IRELAND | Ombudsman highlights disability transport issues to Irish Government

Irish Ombudsman Peter Tyndall has written to the Irish Government to highlight some of the issues raised in complaints to his Office that affect people with disabilities. The Government met Thursday 9 January in Marino, Dublin for a special meeting to discuss disability issues.

The Ombudsman has warmly welcomed the Government’s decision to focus on persons with disabilities. His letter describes the six-and-a-half-year delay in implementing a replacement scheme for the Mobility Allowance and Motorised Transport Grant schemes that were closed to new applicants in 2013 by the Department of Health. The closure followed an investigation by the then Ombudsman, Emily O’Reilly, which found that the schemes were in breach of the Equal Status Act 2000.

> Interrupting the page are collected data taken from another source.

-- ==== Sys2Proof/Machine/Fabric.lean ====
section
/-! DEFINITION. Parcels (R331 to R344), remote memory access (R345 to R353), collectives between modules (R354 to R357), Pavane time (R358 to R360),
links and their death (R330, R361, R395 to R397), and the freeing of a region (R326). -/
namespace Sys2Proof.Machine

/-! ### The parcel table (R331 to R337) -/

def PState.code : PState → Nat
  | .free => 0 | .opened => 1 | .sealed => 2 | .inTransit => 3 | .arrived => 4 | .returned => 5
/-- R332. -/
def State.handle (s : State) (p : Parcel) : Dword := BitVec.ofNat 64 (s.chip.toNat * 2 ^ 48 + p.num * 2 ^ 24 + p.gen)
/-- R332: header bits [63:0]. -/
def Parcel.stateWord (p : Parcel) : Nat := p.st.code + 2 ^ 8 * p.dwin + 2 ^ 32 * p.lsz + 2 ^ 40 * p.gen
/-- R332: header bits [383:320]. -/
def Parcel.routeWord (p : Parcel) : Nat := p.schip + 2 ^ 16 * p.dchip + 2 ^ 32 * p.key.toNat
/-- R332: a number whose parcel has been freed or has left: the next generation, and zero in every other field. -/
def Parcel.gone (p : Parcel) : Parcel :=
  { num := p.num, gen := (p.gen + 1) % 2 ^ 24, st := .free, lsz := 0, region := 0, base := 0, map := [], schip := 0, dchip := 0, dwin := 0, key := 0,
    sealing := none, charge := 0, dropped := false }

def overlapping (a n b m : Nat) : Bool := decide (a < b + m ∧ b < a + n)
/-- An access that has been admitted to the range has not performed. -/
def State.accessed (s : State) (a n : Nat) : Bool :=
  s.ops.any (fun o => o.space == .glb && o.segs.any (fun x => overlapping a n x.1 x.2))
def Parcel.size (p : Parcel) : Nat := 2 ^ p.lsz
def State.parcelBusy (s : State) (p : Parcel) : Bool := s.accessed p.base p.size

/-- R331: the lowest place in the heap for a parcel of 2^l bytes, aligned to its size. DESIGN CHOICE (assumption 55). -/
def State.heapPlace (s : State) (l : Nat) : Option Nat :=
  let n := 2 ^ l
  let used := s.parcels.filter (·.st ≠ .free)
  let fits (a : Nat) : Bool :=
    decide (s.heap ≤ a ∧ a + n ≤ s.heap + s.heapSize) && used.all (fun p => !overlapping a n p.base p.size) && !s.accessed a n
  (((s.heap :: used.map (fun p => p.base + p.size)).map (fun a => roundUp a n)).filter fits).min?
/-- R332: the lowest number that is free; number 0 is never allocated. DESIGN CHOICE (assumption 55). -/
def State.freeParcel (s : State) : Option Nat :=
  (((List.range (s.parcels.length + 2)).drop 1).filter (fun n => decide (n < 2 ^ 24))).find? (fun n => (s.parcel n).st = .free)
/-- R339: bytes of memory become zero, and nothing of what they held is left in a cache. DESIGN CHOICE (assumption 55). -/
def State.wipe (s : State) (a n : Nat) : State :=
  let inside (x : Nat) : Bool := decide (a ≤ x ∧ x < a + n)
  { s with mem := s.mem.filter (fun c => !inside c.1), badWords := s.badWords.filter (fun w => !inside (8 * w)),
           counted := s.counted.filter (fun x => !inside (64 * x.line)),
           cores := s.cores.map (fun c => { c with l1 := c.l1.filter (fun l => !inside (64 * l.line)) }) }
/-- R337, R339: a number and a place for a new parcel of 2^l bytes charged to the allotment that region `r` draws on. DESIGN CHOICE (assumption 55). -/
def State.newParcel (s : State) (r l : Nat) : Option (Nat × Nat × Nat) :=
  let charge := s.allot 2 r
  if 16 ≤ l ∧ l ≤ 34 ∧ 2 ^ l ≤ s.poolFree charge then
    match s.freeParcel, s.heapPlace l with
    | some n, some base => some (n, base, charge)
    | _, _ => none
  else none

/-! ### PCL.NEW, PCL.FREE (R339) -/

def pclNewOp (i : Checks) (o : LOps) : State → State :=
  issue i (fun s =>
    let l := (s.me.rd o.a).toNat
    let own := s.regionNum s.me
    match s.newParcel own l with
    | none => (s.wr2 o.d 0).advance i
    | some (n, base, charge) =>
      let p : Parcel := { s.parcel n with st := .opened, lsz := l, region := own, base := base, map := [], schip := s.chip.toNat, charge := charge }
      (((s.wipe base (2 ^ l)).setParcel p).wr2 o.d (s.handle p)).advance i)

/-- R335: the first four checks for an instruction that names a handle and no offset. -/
def State.onParcel (s : State) (h : Dword) (k : Parcel → State → State) : State :=
  match s.ownParcel h with
  | .error d => s.trap 26 0 (BitVec.ofNat 64 d)
  | .ok p => k p s

def pclFreeOp (i : Checks) (o : LOps) : State → State :=
  issue i (fun s => s.onParcel (s.me.rd2 o.a) (fun p s =>
    match p.st with
    | .opened | .sealed | .returned => (s.setParcel p.gone).advance i
    | _ => s.trap 27 0 0))

/-! ### ST.PREF, LD.PREF (R340) -/

def stPrefOp (i : Checks) (o : LOps) (m : MemMod) : State → State :=
  issue i (fun s =>
    let a := s.effAddr .par o
    let v := (s.me.rd2 o.c).toNat
    if 2 ^ 48 ≤ v then s.trap 28 a 4
    else match s.locate .par (s.me.rd2 o.a) a 8 true .write false (s.parcelOff o) with
      | .ok (p, s) =>
        ((s.push (s.newOp (.store true) p.space p.segs ((natBytes 8 (2 ^ 63 + v)).map some) m.scope m.ord m.evict.toNat none)).event).advance i
      | .error s => s)

/-- R340: what a load of a reference finds, from the word and its map bit: a detail of the trap, or the offset. -/
def refOf (p : Parcel) (w : Nat) (marked : Bool) : Except Nat Nat :=
  if !marked || !w.testBit 63 || bitsOf w 62 48 != 0 then .error 2
  else if bitsOf w 47 0 < 64 ∨ p.mapOff ≤ bitsOf w 47 0 then .error 3
  else .ok (bitsOf w 47 0)
/-- The thread has stores to a range that have not performed. -/
def State.ownStores (s : State) (a n : Nat) : Bool :=
  s.ops.any (fun o => o.uid == s.me.uid && o.isWrite && o.space == .glb && o.segs.any (fun x => overlapping a n x.1 x.2))

/-- The traps of R340 are precise, so the word is read when the instruction issues. DEDUCED (assumption 22). -/
def ldPrefOp (i : Checks) (o : LOps) (m : MemMod) : State → State :=
  issue i (fun s =>
    let a := s.effAddr .par o
    let h := s.me.rd2 o.a
    match s.locate .par h a 8 true .read true (s.parcelOff o) with
    | .ok (spot, s) =>
      let pa := (spot.segs.headD (0, 0)).1
      let p := s.parcel (handleNum h)
      let x := s.newOp (.load false) spot.space spot.segs [] m.scope m.ord m.evict.toNat none
      if s.ownStores pa 8 then s.await .order
      else s.whenAdmitted x .order (fun s =>
        let (bs, s) := s.readSeg x pa 8
        match refOf p (bytesNat bs) (p.map.contains ((pa - p.base) / 8)) with
        | .error d => s.trap 28 a (BitVec.ofNat 64 d)
        | .ok v => ((((s.countBatten s.me.core 0).acquireOf x).produce o.d 2 (some (natWords 2 v))).event).advance i)
    | .error s => s)

/-! ### SEAL (R341) -/

/-- The word at an offset of a parcel: dirty bytes in an L1, the sealing thread's core first, over memory. -/
def State.parcelWord (s : State) (p : Parcel) (w : Nat) : Nat :=
  let at_ (k : Nat) : Byte :=
    let a := p.base + 8 * w + k
    let dirty (c : Nat) : Option Byte := (s.l1? c (a / 64)).bind (fun l => if l.dirty.getLsbD (a % 64) then some (l.byte (a % 64)) else none)
    ((s.me.core :: s.cores.map (·.id)).findSome? dirty).getD (readByte s.mem a)
  bytesNat ((List.range 8).map at_)
/-- The lowest marked word whose offset leaves the body. -/
def State.badRef (s : State) (p : Parcel) : Option Nat :=
  (p.map.filter (fun w => let v := bitsOf (s.parcelWord p w) 47 0; decide (v < 64 ∨ p.mapOff ≤ v))).min?

/-- A `SEAL` in progress: the admitted accesses perform, the map is scanned, and the thread's release completes. One that is cut short, as its thread ends, leaves
the parcel `SEALED` and the `SEAL` in progress. DESIGN CHOICE (assumption 42). -/
def State.sealOn (s : State) (i : Checks) (p : Parcel) (rel : Option Nat) : State :=
  match rel with
  | none =>
    if s.parcelBusy p then s.await .order
    else match s.badRef p with
      | some w => (s.setParcel { p with st := .opened, sealing := none }).trap 28 (BitVec.ofNat 64 (8 * w)) 3
      | none =>
        let x := s.newOp .fence .glb [] [] .fab .rel 0 none
        ((s.push x).setParcel { p with sealing := some (s.me.uid, some x.id) }).await .order
  | some id =>
    if s.ops.any (·.id == id) || s.holds.any (·.op.id == id) then s.await .order
    else (s.setParcel { p with sealing := none }).advance i
def sealOp (i : Checks) (o : LOps) : State → State :=
  issue i (fun s => s.onParcel (s.me.rd2 o.a) (fun p s =>
    match p.st, p.sealing with
    | .opened, _ =>
      let p : Parcel := { p with st := .sealed, sealing := some (s.me.uid, none) }
      (s.setParcel p).sealOn i p none
    | .sealed, some (u, rel) => if u = s.me.uid then s.sealOn i p rel else s.advance i
    | .sealed, none => s.advance i
    | _, _ => s.trap 27 0 0))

The Ombudsman of Ireland also refers to concerns he has over the eligibility criteria for the Disabled Drivers and Disabled Passengers scheme. The scheme provides a range of tax reliefs linked to the purchase and use of specially constructed or adapted vehicles by drivers and passengers with a disability. The Ombudsman says that the criteria are extremely narrowly focussed and prescriptive. He added that the criteria do not allow for any discretion, and many severely and permanently disabled applicants have no prospect of qualifying for the scheme as it is currently framed.